Pierre avait écouté avec une surprise croissante, où s'était mêlée une sorte de terreur et de tristesse. Ces choses étaient bien naturelles, légitimes même; mais jamais il n'avait songé qu'elles dussent exister, dans son rêve d'un pasteur des âmes, très loin, très haut, dégagé de tous les soucis temporels. Eh quoi! ce pape, ce père spirituel des petits et des souffrants, avait spéculé sur des terrains, sur des valeurs de Bourse! Il avait joué, placé des fonds chez des banquiers juifs, pratiqué l'usure, fait suer à l'argent des intérêts, ce successeur de l'Apôtre, ce pontife du Christ, du Jésus de l'Évangile, l'ami divin des pauvres!
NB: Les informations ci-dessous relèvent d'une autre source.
-- ==== Sys2Proof/Laws/Goes.lean ====
section
/-!
SUPPORT. Sys2Proof/Laws/Goes.lean: no meaning stops the machine: an instruction of a thread that runs, and every event, answers a
next state.
-/
namespace Sys2Proof.Machine

theorem issue_goes {m : Meta} {s : State} {eff : State → Res} (h : s.src.status = .running) : GoesOn (issue m s eff) := by
  obtain ⟨t, r, m', -, h⟩ := issue_next (m := m) (eff := eff) h
  exact ⟨_, h⟩
theorem goes_next (s : State) : GoesOn (.next s) := ⟨s, rfl⟩
theorem goes_ite {c : Prop} [Decidable c] {a b : Host.Outcome State Fault Refusal} (ha : GoesOn a) (hb : GoesOn b) :
    GoesOn (if c then a else b) := by split <;> assumption

theorem execReservedEncoding_goes (s : State) (h : s.src.status = .running) : GoesOn (execReservedEncoding s) := by
  unfold execReservedEncoding; rw [if_neg (by simp [h])]; exact goes_next _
Puis, quel douloureux contraste: tant de millions là-haut, dans ces chambres du Vatican, au fond de quelque meuble discret! tant de millions qui travaillaient, qui fructifiaient, sans cesse placés et déplacés pour qu'ils produisissent davantage, tels que des œufs d'or couvés avec une tendresse passionnée d'avare! et tout près, en bas, dans ces abominables bâtisses inachevées du quartier neuf, tant de misère! tant de pauvres gens qui mouraient de faim au milieu de leur ordure, les mères sans lait pour leur nourrisson, les hommes réduits à la fainéantise par le chômage, les vieux agonisant comme des bêtes de somme qu'on abat lorsqu'elles ne sont plus bonnes à rien! Ah! Dieu de charité, Dieu d'amour, était-ce possible? Sans doute, l'Église avait des besoins matériels, elle ne pouvait vivre sans argent, c'était une pensée de prudence et de haute politique que de lui gagner un trésor pour lui permettre de combattre victorieusement ses adversaires. Mais comme cela était blessant, salissant, et comme elle descendait de sa royauté divine pour n'être plus qu'un parti, une vaste association internationale, organisée dans le but de conquérir et de posséder le monde!
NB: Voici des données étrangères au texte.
theorem execVtanh_kept (g : Guard) (d a : VField) {s : State} (hmem : s.keeps iv) : outKept iv (execVtanh g d a s) := by
  unfold execVtanh
  repeat' first
    | with_reducible assumption | with_reducible refine special_kept _ _ _ _ _ ?_ | with_reducible refine next_kept ?_
    | with_reducible exact trivial | split | dsimp only | dsimp only [State.keeps]

theorem execVsigm_kept (g : Guard) (d a : VField) {s : State} (hmem : s.keeps iv) : outKept iv (execVsigm g d a s) := by
  unfold execVsigm
  repeat' first
    | with_reducible assumption | with_reducible refine special_kept _ _ _ _ _ ?_ | with_reducible refine next_kept ?_
    | with_reducible exact trivial | split | dsimp only | dsimp only [State.keeps]

theorem execVlong_kept (g : Guard) {s : State} (hmem : s.keeps iv) : outKept iv (execVlong g s) := by
  unfold execVlong
  repeat' first
    | with_reducible assumption | with_reducible refine modTh_kept _ ?_
    | with_reducible refine issue_kept _ ?_ (fun _ _ => ?_) | with_reducible refine retire_kept ?_
    | with_reducible refine next_kept ?_ | with_reducible exact trivial | split | dsimp only | dsimp only [State.keeps]

theorem execVshort_kept (g : Guard) {s : State} (hmem : s.keeps iv) : outKept iv (execVshort g s) := by
  unfold execVshort
  repeat' first
    | with_reducible assumption | with_reducible refine modTh_kept _ ?_
    | with_reducible refine issue_kept _ ?_ (fun _ _ => ?_) | with_reducible refine retire_kept ?_
    | with_reducible refine next_kept ?_ | with_reducible exact trivial | split | dsimp only | dsimp only [State.keeps]

/-! ## Convert -/

theorem cvt_kept (mode : Rounding) (g : Guard) (d a : VField) (t : Tag)
    {s : State} (hmem : s.keeps iv) : outKept iv (cvt mode g d a t s) := by
  unfold cvt
  repeat' first
    | with_reducible assumption | with_reducible refine vresult_kept _ _ _ ?_ | with_reducible refine trapOf_kept _ _ _ ?_
    | with_reducible refine issue_kept _ ?_ (fun _ _ => ?_) | with_reducible refine next_kept ?_
    | with_reducible exact trivial | split | dsimp only | dsimp only [State.keeps]

theorem execCvtRne_kept (g : Guard) (d a : VField) (t : Tag)
    {s : State} (hmem : s.keeps iv) : outKept iv (execCvtRne g d a t s) := by
  unfold execCvtRne
  repeat' first
    | with_reducible assumption | with_reducible refine cvt_kept _ _ _ _ _ ?_ | with_reducible refine next_kept ?_
    | with_reducible exact trivial | split | dsimp only | dsimp only [State.keeps]

theorem execCvtRtz_kept (g : Guard) (d a : VField) (t : Tag)
    {s : State} (hmem : s.keeps iv) : outKept iv (execCvtRtz g d a t s) := by
  unfold execCvtRtz
  repeat' first
    | with_reducible assumption | with_reducible refine cvt_kept _ _ _ _ _ ?_ | with_reducible refine next_kept ?_
    | with_reducible exact trivial | split | dsimp only | dsimp only [State.keeps]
Et Pierre s'étonnait davantage encore devant l'extraordinaire aventure. Avait-on jamais imaginé drame plus inattendu, plus saisissant? Ce pape qui s'enfermait étroitement dans son palais, une prison certes, mais une prison dont les cent fenêtres ouvraient sur l'immensité, Rome, la Campagne, les collines lointaines; ce pape qui, de sa fenêtre, à toutes les heures du jour et de la nuit, par toutes les saisons, embrassait d'un coup d'œil, voyait sans cesse se dérouler à ses pieds sa ville, la ville qu'on lui avait volée, dont il exigeait la restitution d'un cri de plainte ininterrompu; ce pape qui, dès les premiers travaux, avait assisté ainsi, de jour en jour, aux transformations que sa ville subissait, les percées nouvelles, les vieux quartiers abattus, les terrains vendus, les bâtisses neuves s'élevant peu à peu de toutes parts, finissant par faire une ceinture blanche aux antiques toitures rousses; et ce pape alors, devant ce spectacle quotidien, cette furie de construction qu'il pouvait suivre de son lever à son coucher, gagné lui-même par la passion du jeu qui montait de la cité entière, telle qu'une fumée d'ivresse; et ce pape, du fond de sa chambre stoïquement close, se mettant à jouer sur les embellissements de son ancienne ville, tâchant de s'enrichir avec le mouvement d'affaires déterminé par ce gouvernement italien qu'il traitait de spoliateur, puis perdant brusquement des millions dans une colossale catastrophe qu'il aurait dû souhaiter, mais qu'il n'avait pas prévue! Non, jamais, un roi détrôné n'avait cédé à une suggestion plus singulière, pour se compromettre dans une aventure plus tragique, qui le frappait comme un châtiment. Et ce n'était pas un roi, c'était le délégué de Dieu, c'était Dieu lui-même, infaillible, aux yeux de la chrétienté idolâtre!